Lisa-Marie Breton (born August 3, 1977) is an assistant coach with Les Canadiennes de Montréal (formerly Montreal Stars). For the 2010–11 Montreal CWHL season, Breton is the team captain. Breton has also competed for the Canada women's national inline hockey team, capturing a gold medal for Canada at the 2005 FIRS Inline Hockey World Championships in Paris, France.

Breton started playing hockey at the age of six. She is a co-founder of the CWHL, has served as a  board member and continues to work relentlessly to further develop the world's top women's hockey league. She complements this dedication with a career as the strength and conditioning manager for all the varsity teams at Concordia University. As captain of the Montréal team, she feels that her teammates' enjoyment of playing with Montréal is as important as the success of the team.

Playing career
Breton attended Cégep de Trois-Rivières,  and was allowed to play for UQTR Patriotes as part of a league made up of other Cegeps and universities throughout the province. Breton was invited to the 2000-01 Hockey Canada National Development Camp. Also a member of the Canada women's national inline hockey team, winning a gold medal at the 2005 FIRS Inline Hockey World Championships in Paris, France.

Team Quebec
At fifteen years of age, she was recruited by Team Quebec at the junior level and played in the first ever National Junior Championship for hockey in 1993. The team won a silver medal in a loss to Team Ontario. Breton represented Team Quebec in numerous tournaments. In 2000, she played with Kim St. Pierre and Nancy Drolet as part of Team Quebec at the 2000 Esso Nationals. Her club team, the Montreal Axion earned the right to represent Quebec as the club competed at the 2005 Esso Nationals.

Concordia Stingers
Breton joined Concordia for the 1997-98 season, and went to five National championships with the Stingers. In her rookie year, the CIS recognized women's hockey. The Stingers were granted their first National Championship, which was held at Concordia. Breton was part of the squad that won the 1999 National Championship, but her club was beaten in the 2000 semi-finals by the University of Alberta by a 4-3 tally. That year, the Stingers took third place. In the 2000-01 season, Breton led the Quebec Student Sports Federation with eight goals and six assists in just six games.

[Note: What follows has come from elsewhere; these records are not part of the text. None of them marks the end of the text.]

-- ==== Sys2Proof/Laws/Step.lean ====
section
/-! SUPPORT. Everything a step and a command can do: one inversion lemma per event and per command, which later proofs cite instead of
unfolding the machine. -/

namespace Sys2Proof.Machine

/-! ### The events of a step -/

/-- The state a step works on: the schedule without its head, no response yet. -/
def State.popped (s : State) : State := { s with schedule := s.schedule.tail, response := none }

/-- The engine's turn (R12 of 00_scope.md). -/
theorem step_engine {s : State} (h : s.schedule = [] ∨ s.schedule.head? = some .engine) : step s = engineTurn exec s.popped := by
  unfold step stepWith State.takeEvent State.popped
  rcases h with h | h
  · simp [h]
  · cases hs : s.schedule with
    | nil => simp
    | cons e rest =>
      rw [hs] at h
      simp only [List.head?_cons, Option.some.injEq] at h
      subst h
      rfl

/-- A host read (R61 of 20_memory.md). -/
theorem step_read {s : State} {sp : Space} {ix : Word} {rest : List Event} (h : s.schedule = .read sp ix :: rest) :
    step s = .next { s with schedule := rest, response := some (s.hostRead sp ix) } := by
  unfold step stepWith State.takeEvent
  rw [h]
  rfl

/-- A host write (R62 of 20_memory.md). -/
theorem step_write {s : State} {sp : Space} {ix d : Word} {rest : List Event} (h : s.schedule = .write sp ix d :: rest) :
    step s = .next { s.popped.hostWrite sp ix d with response := some (.write (!s.writeAdmitted sp ix d)) } := by
  unfold step stepWith State.takeEvent State.popped
  rw [h]
  rfl

/-- Hardware reset (R240 of 70_reset_and_hazards.md). -/
theorem step_reset {s : State} {rest : List Event} (h : s.schedule = .reset :: rest) : step s = .next s.popped.hardReset := by
  unfold step stepWith State.takeEvent State.popped
  rw [h]
  rfl

/-- Everything a step can do. -/
theorem step_cases (s : State) :
    ((s.schedule = [] ∨ s.schedule.head? = some .engine) ∧ step s = engineTurn exec s.popped) ∨
    (∃ sp ix rest, s.schedule = .read sp ix :: rest ∧
      step s = .next { s with schedule := rest, response := some (s.hostRead sp ix) }) ∨
    (∃ sp ix d rest, s.schedule = .write sp ix d :: rest ∧
      step s = .next { s.popped.hostWrite sp ix d with response := some (.write (!s.writeAdmitted sp ix d)) }) ∨
    (∃ rest, s.schedule = .reset :: rest ∧ step s = .next s.popped.hardReset) := by
  cases hs : s.schedule with
  | nil => exact .inl ⟨.inl rfl, step_engine (.inl hs)⟩
  | cons e rest =>
    cases e with
    | read sp ix => exact .inr (.inl ⟨sp, ix, rest, rfl, step_read hs⟩)
    | write sp ix d => exact .inr (.inr (.inl ⟨sp, ix, d, rest, rfl, step_write hs⟩))
    | engine => exact .inl ⟨.inr rfl, step_engine (.inr (by rw [hs]; rfl))⟩
    | reset => exact .inr (.inr (.inr ⟨rest, rfl, step_reset hs⟩))

/-- Everything the engine's turn can do (R32 of 10_state.md). -/
theorem engineTurn_cases (s : State) :
    (s.engine ≠ .busy ∧ engineTurn exec s = .next s) ∨
    (s.engine = .busy ∧ ∃ i, s.cmd = encode i ∧ decode s.cmd = .ok i ∧ engineTurn exec s = exec i s) ∨
    (s.engine = .busy ∧ (∃ e, decode s.cmd = .error e) ∧ engineTurn exec s = .next (s.takeFault (illegalWord s.cmd))) := by
  cases he : s.engine with
  | idle => exact .inl ⟨by simp, by simp [engineTurn, he]⟩
  | fault => exact .inl ⟨by simp, by simp [engineTurn, he]⟩
  | busy =>
    cases hd : decode s.cmd with
    | error e => exact .inr (.inr ⟨rfl, ⟨e, rfl⟩, by simp [engineTurn, he, hd]⟩)
    | ok i =>
      refine .inr (.inl ⟨rfl, i, ?_, rfl, by simp [engineTurn, he, hd]⟩)
      have hr : rsvField s.cmd = 0#24 := by
        by_contra h
        simp [decode, h] at hd
      have ho : opcField s.cmd = opcodeOf i := by
        simp only [decode, hr, if_true] at hd
        unfold commandOfOpcode at hd
        split_ifs at hd <;> simp_all <;> subst hd <;> rfl
      have : s.cmd = rsvField s.cmd ++ opcField s.cmd := by
        apply BitVec.eq_of_getLsbD_eq
        intro k hk
        rw [BitVec.getLsbD_append, rsvField, opcField, BitVec.getLsbD_extractLsb', BitVec.getLsbD_extractLsb']
        by_cases h8 : k < 8
        · simp [h8]
        · have e : 8 + (k - 8) = k := by omega
          simp [h8, e, show k - 8 < 24 by omega]
      rw [this, hr, ho]
      rfl

/-! ### Host writes -/

theorem hostWrite_refused {s : State} {sp : Space} {ix d : Word} (h : s.writeAdmitted sp ix d = false) : s.hostWrite sp ix d = s := by
  simp [State.hostWrite, h]

theorem hostWrite_admitted {s : State} {sp : Space} {ix d : Word} (h : s.writeAdmitted sp ix d = true) :
    s.hostWrite sp ix d = s.storeElement sp ix.toNat d := by
  simp [State.hostWrite, h]

/-- When a write is admitted (R64, R67 to R70 of 20_memory.md). -/
theorem writeAdmitted_iff (s : State) (sp : Space) (ix d : Word) :
    s.writeAdmitted sp ix d = true ↔
      ix.toNat < s.elements sp ∧ sp ≠ .node ∧ sp ≠ .link ∧ (sp = .reg → ix = 1#32 ∨ ix = 6#32 ∨ ix = 7#32) ∧
      s.engine ≠ .busy ∧ (s.engine = .fault → sp = .reg ∧ ix = 1#32 ∧ (d = 1#32 ∨ d = 2#32)) := by
  have e1 : encode .srst = 1#32 := rfl
  have e2 : encode .clrf = 2#32 := rfl
  have hx : ∀ n : Nat, n < 2 ^ 32 → (ix.toNat = n ↔ ix = BitVec.ofNat 32 n) := by
    intro n hn
    rw [← BitVec.toNat_inj, BitVec.toNat_ofNat, Nat.mod_eq_of_lt hn]
  have h1 := hx 1 (by omega)
  have h6 := hx 6 (by omega)
  have h7 := hx 7 (by omega)
  cases sp <;> cases he : s.engine <;>
    simp [State.writeAdmitted, State.inRange, hostWritable, faultWrite, he, e1, e2, h1, h6, h7, and_assoc] <;> tauto

/-- What an admitted write can be (R31 of 10_state.md, R62, R65 of 20_memory.md). -/
theorem storeElement_reg_cases {s : State} {ix d : Word} (h : ix = 1#32 ∨ ix = 6#32 ∨ ix = 7#32) :
    (ix = 1#32 ∧ s.storeElement .reg ix.toNat d = s.issue d) ∨
    (ix = 6#32 ∧ s.storeElement .reg ix.toNat d = { s with rlen := d }) ∨
    (ix = 7#32 ∧ s.storeElement .reg ix.toNat d = { s with plen := d }) := by
  rcases h with rfl | rfl | rfl
  · exact .inl ⟨rfl, rfl⟩
  · exact .inr (.inl ⟨rfl, rfl⟩)
  · exact .inr (.inr ⟨rfl, rfl⟩)

/-! ### The commands -/

theorem rlenFault_some {s : State} (h : s.params.rawSize.toNat < s.rlen.toNat) :
    s.rlenFault = some { code := .range, info0 := s.rlen, info1 := 0#32 } := by
  simp [State.rlenFault, BitVec.lt_def, h]

theorem rlenFault_none {s : State} (h : s.rlen.toNat ≤ s.params.rawSize.toNat) : s.rlenFault = none := by
  simp [State.rlenFault, BitVec.lt_def, h]

theorem plenFault_some {s : State} (h : s.params.pkdSize.toNat < s.plen.toNat) :
    s.plenFault = some { code := .range, info0 := s.plen, info1 := 1#32 } := by
  simp [State.plenFault, BitVec.lt_def, h]

theorem plenFault_none {s : State} (h : s.plen.toNat ≤ s.params.pkdSize.toNat) : s.plenFault = none := by
  simp [State.plenFault, BitVec.lt_def, h]

/-- Everything COUNT can do (R120 of 41_count.md). -/
theorem execCount_cases (s : State) :
    (s.params.rawSize.toNat < s.rlen.toNat ∧
      execCount s = .next (s.takeFault { code := .range, info0 := s.rlen, info1 := 0#32 })) ∨
    (s.rlen.toNat ≤ s.params.rawSize.toNat ∧ execCount s = .next (s.withFreq (countBytes s.rawInput)).finish) := by
  rcases Nat.lt_or_ge s.params.rawSize.toNat s.rlen.toNat with h | h
  · exact .inl ⟨h, by simp [execCount, rlenFault_some h]⟩
  · exact .inr ⟨h, by simp [execCount, rlenFault_none h]⟩

/-- The walk of DERIVE succeeds on every tree that meets R45 of 10_state.md. -/
theorem deriveTable_some {t : Tree} (h : TreeInv t) : ∃ c, deriveTable t = some c := by
  unfold deriveTable
  split
  · exact ⟨_, rfl⟩
  · next hn =>
    obtain ⟨l, hl⟩ := leafPaths_some (depth := 255) (i := t.root) [] fun q j hq => h.depth hn q j hq
    exact ⟨_, by rw [walk_eq, hl]; rfl⟩

/-- Everything DERIVE can do (R150 of 43_derive.md). -/
theorem execDerive_cases (s : State) :
    (s.treeOk = false ∧ execDerive s = .next (s.takeFault { code := .state, info0 := 0x12#32, info1 := 0#32 })) ∨
    (s.treeOk = true ∧ ∃ c, deriveTable s.tree = some c ∧ execDerive s = .next (s.withCode c).finish) ∨
    (s.treeOk = true ∧ deriveTable s.tree = none ∧ execDerive s = .fault .walkTooDeep) := by
  cases ht : s.treeOk with
  | false => exact .inl ⟨rfl, by simp [execDerive, State.treeFault, ht]⟩
  | true =>
    cases hd : deriveTable s.tree with
    | some c => exact .inr (.inl ⟨rfl, c, rfl, by simp [execDerive, State.treeFault, ht, hd]⟩)
    | none => exact .inr (.inr ⟨rfl, rfl, by simp [execDerive, State.treeFault, ht, hd]⟩)

/-- Everything PACK can do (R160 of 44_pack.md). -/
theorem execPack_cases (s : State) :
    (s.params.rawSize.toNat < s.rlen.toNat ∧
      execPack s = .next (s.takeFault { code := .range, info0 := s.rlen, info1 := 0#32 })) ∨
    (s.rlen.toNat ≤ s.params.rawSize.toNat ∧ ∃ r, packAll s.code s.params.pkdSize.toNat s.rawInput s.pkd = .error r ∧
      execPack s = .next (s.dropPacked.takeFault r)) ∨
    (s.rlen.toNat ≤ s.params.rawSize.toNat ∧ ∃ h, packAll s.code s.params.pkdSize.toNat s.rawInput s.pkd = .ok h ∧
      execPack s = .next (s.withPacked h.pkd (word32 h.k) (word32 h.total)).finish) := by
  rcases Nat.lt_or_ge s.params.rawSize.toNat s.rlen.toNat with h | h
  · exact .inl ⟨h, by simp [execPack, rlenFault_some h]⟩
  · cases hp : packAll s.code s.params.pkdSize.toNat s.rawInput s.pkd with
    | error r => exact .inr (.inl ⟨h, r, rfl, by simp [execPack, rlenFault_none h, hp]⟩)
    | ok x => exact .inr (.inr ⟨h, x, rfl, by simp [execPack, rlenFault_none h, hp]⟩)

/-- Everything UNPACK can do (R170 of 45_unpack.md, the checks in the order of R212 of 60_exceptions.md). -/
theorem execUnpack_cases (s : State) :
    (∃ r, s.unpackPrecheck = some r ∧ execUnpack s = .next (s.takeFault r)) ∨
    (s.unpackPrecheck = none ∧ ∃ r, unpackAll s.tree s.pkd s.plen.toNat s.rlen.toNat s.raw = .error r ∧
      execUnpack s = .next (s.dropUnpacked.takeFault r)) ∨
    (s.unpackPrecheck = none ∧ ∃ d, unpackAll s.tree s.pkd s.plen.toNat s.rlen.toNat s.raw = .ok d ∧
      execUnpack s = .next (s.withUnpacked d.raw (word32 d.bitpos)).finish) := by
  cases hp : s.unpackPrecheck with
  | some r => exact .inl ⟨r, rfl, by simp [execUnpack, hp]⟩
  | none =>
    cases hu : unpackAll s.tree s.pkd s.plen.toNat s.rlen.toNat s.raw with
    | error r => exact .inr (.inl ⟨rfl, r, rfl, by simp [execUnpack, hp, hu]⟩)
    | ok d => exact .inr (.inr ⟨rfl, d, rfl, by simp [execUnpack, hp, hu]⟩)

/-- When UNPACK passes its checks (R203, R204 of 60_exceptions.md). -/
theorem unpackPrecheck_none_iff (s : State) :
    s.unpackPrecheck = none ↔
      s.rlen.toNat ≤ s.params.rawSize.toNat ∧ s.plen.toNat ≤ s.params.pkdSize.toNat ∧ s.treeOk = true := by
  unfold State.unpackPrecheck
  rcases Nat.lt_or_ge s.params.rawSize.toNat s.rlen.toNat with h | h
  · simp [rlenFault_some h]
    omega
  · rcases Nat.lt_or_ge s.params.pkdSize.toNat s.plen.toNat with h' | h'
    · simp [rlenFault_none h, plenFault_some h']
      omega
    · cases ht : s.treeOk <;> simp [rlenFault_none h, plenFault_none h', State.treeFault, ht, h, h']

/-- Everything TRIE can do (R180 of 46_trie_codec.md). -/
theorem execTrie_cases (s : State) :
    (∃ r, trieOf s.code = .error r ∧ execTrie s = .next (s.dropTree.takeFault r)) ∨
    (∃ t, trieOf s.code = .ok t ∧ execTrie s = .next (s.withTree t).finish) := by
  cases ht : trieOf s.code with
  | error r => exact .inl ⟨r, rfl, by simp [execTrie, ht]⟩
  | ok t => exact .inr ⟨t, rfl, by simp [execTrie, ht]⟩

/-- A bit that fits or not: the shifter writes inside the buffer alone. -/
theorem shiftOut_wf {size i : Nat} {b : Bool} {h h' : Shifter} (he : shiftOut size i b h = .ok h')
    (hw : h.pkd.wf = true ∧ h.pkd.within size = true) : h'.pkd.wf = true ∧ h'.pkd.within size = true := by
  unfold shiftOut at he
  split at he
  · split at he
    · exact absurd he (by simp)
    · next hs =>
      rw [← Except.ok.inj he]
      exact ⟨Memory.wf_write _ _ hw.1, Memory.within_write _ hw.2 (by omega)⟩
  · rw [← Except.ok.inj he]
    exact hw

theorem shiftBits_wf {size i : Nat} {bs : Bits} {h h' : Shifter} (he : shiftBits size i bs h = .ok h')
    (hw : h.pkd.wf = true ∧ h.pkd.within size = true) : h'.pkd.wf = true ∧ h'.pkd.within size = true := by
  induction bs generalizing h with
  | nil => rw [← Except.ok.inj he]; exact hw
  | cons b rest ih =>
    simp only [shiftBits] at he
    cases h1 : shiftOut size i b h with
    | error r => rw [h1] at he; exact absurd he (by simp)
    | ok x => rw [h1] at he; exact ih he (shiftOut_wf h1 hw)

theorem packBytes_wf {c : CodeTable} {size i : Nat} {bs : List Byte} {h h' : Shifter} (he : packBytes c size i bs h = .ok h')
    (hw : h.pkd.wf = true ∧ h.pkd.within size = true) : h'.pkd.wf = true ∧ h'.pkd.within size = true := by
  induction bs generalizing h i with
  | nil => rw [← Except.ok.inj he]; exact hw
  | cons s rest ih =>
    simp only [packBytes] at he
    split at he
    · exact absurd he (by simp)
    · cases h1 : shiftBits size i (c.codeOf s) h with
      | error r => rw [h1] at he; exact absurd he (by simp)
      | ok x => rw [h1] at he; exact ih he (shiftBits_wf h1 hw)

/-- PACK keeps the canonical form of PKD and writes no byte outside it. -/
theorem packAll_wf {c : CodeTable} {size : Nat} {bs : List Byte} {m : Memory} {h : Shifter} (he : packAll c size bs m = .ok h)
    (hw : m.wf = true ∧ m.within size = true) : h.pkd.wf = true ∧ h.pkd.within size = true := by
  unfold packAll at he
  cases h1 : packBytes c size 0 bs (Shifter.start m) with
  | error r => rw [h1] at he; exact absurd he (by simp)
  | ok x =>
    rw [h1] at he
    have hx := packBytes_wf h1 hw
    simp only [flush] at he
    split at he
    · rw [← Except.ok.inj he]; exact hx
    · split at he
      · exact absurd he (by simp)
      · rw [← Except.ok.inj he]
        exact ⟨Memory.wf_write _ _ hx.1, Memory.within_write _ hx.2 (by omega)⟩

/-- The decoder emits below the count and leaves the rest of RAW. -/
theorem decodeBits_raw {t : Tree} {m : Memory} {count left : Nat} {d d' : Decoder} (he : decodeBits t m count left d = .ok d') :
    (∀ a, count ≤ a → d'.raw.read a = d.raw.read a) ∧
    ∀ size, count ≤ size → d.raw.wf = true ∧ d.raw.within size = true → d'.raw.wf = true ∧ d'.raw.within size = true := by
  induction left generalizing d with
  | zero =>
    simp only [decodeBits] at he
    split at he
    · exact absurd he (by simp)
    · rw [← Except.ok.inj he]
      exact ⟨fun _ _ => rfl, fun _ _ h => h⟩
  | succ left ih =>
    simp only [decodeBits] at he
    split at he
    · next hn =>
      cases h1 : decodeBit t (m.payloadBit d.bitpos) d with
      | error r => rw [h1] at he; exact absurd he (by simp)
      | ok x =>
        rw [h1] at he
        obtain ⟨i1, i2⟩ := ih he
        have hx : x.raw = d.raw ∨ ∃ v, x.raw = d.raw.write d.n v := by
          unfold decodeBit at h1
          split at h1
          · exact absurd h1 (by simp)
          · split at h1
            · rw [← Except.ok.inj h1]
              exact .inr ⟨_, rfl⟩
            · rw [← Except.ok.inj h1]
              exact .inl rfl
        rcases hx with hx | ⟨v, hx⟩
        · rw [hx] at i1 i2
          exact ⟨i1, i2⟩
        · rw [hx] at i1 i2
          refine ⟨fun a ha => (i1 a ha).trans (Memory.read_write_other _ _ (by omega)), fun size hs hw => i2 size hs ?_⟩
          exact ⟨Memory.wf_write _ _ hw.1, Memory.within_write _ hw.2 (by omega)⟩
    · rw [← Except.ok.inj he]
      exact ⟨fun _ _ => rfl, fun _ _ h => h⟩

/-- UNPACK keeps RAW from RLEN on, its canonical form and its bounds. -/
theorem unpackAll_raw {t : Tree} {m : Memory} {plen count : Nat} {raw : Memory} {d : Decoder}
    (he : unpackAll t m plen count raw = .ok d) :
    (∀ a, count ≤ a → d.raw.read a = raw.read a) ∧
    ∀ size, count ≤ size → raw.wf = true ∧ raw.within size = true → d.raw.wf = true ∧ d.raw.within size = true := by
  unfold unpackAll at he
  split at he
  · exact absurd he (by simp)
  · exact decodeBits_raw he

end Sys2Proof.Machine
end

Breton was an All-Canadian in 2000-01 season with the Concordia University Stingers, a team that she captained during her last two seasons. In her university hockey career, she has participated in five Canadian Interuniversity Sport Championship finals.

Montreal Axion
In 2006, Breton was part of the Montreal Axion club that beat the Brampton Thunder by a 1-0 mark to claim the NWHL Championship Cup. Breton scored the game-winning goal. The stick she used to score the game-winning goal was given to the Hockey Hall of Fame.

Montreal Stars
Breton was part of an initiative to start the CWHL. The league was spearheaded by players such as Allyson Fox, Kathleen Kauth, Kim McCullough, along with national team members Sami Jo Small and Jennifer Botterill. The players worked with a group of volunteer business people to form the CWHL by following the example of the National Lacrosse League. The league would be responsible for all travel, ice rental and uniform costs, plus some equipment.  Breton would become the general manager and head of public relations for the Montreal Stars. On March 19, 2009, Breton was part of the Stars team that openly played for the Clarkson Cup for the first time. Montreal beat the Minnesota Whitecaps to claim the Cup. Former Canadian Governor General Adrienne Clarkson was on hand to present the trophy to team captain Breton.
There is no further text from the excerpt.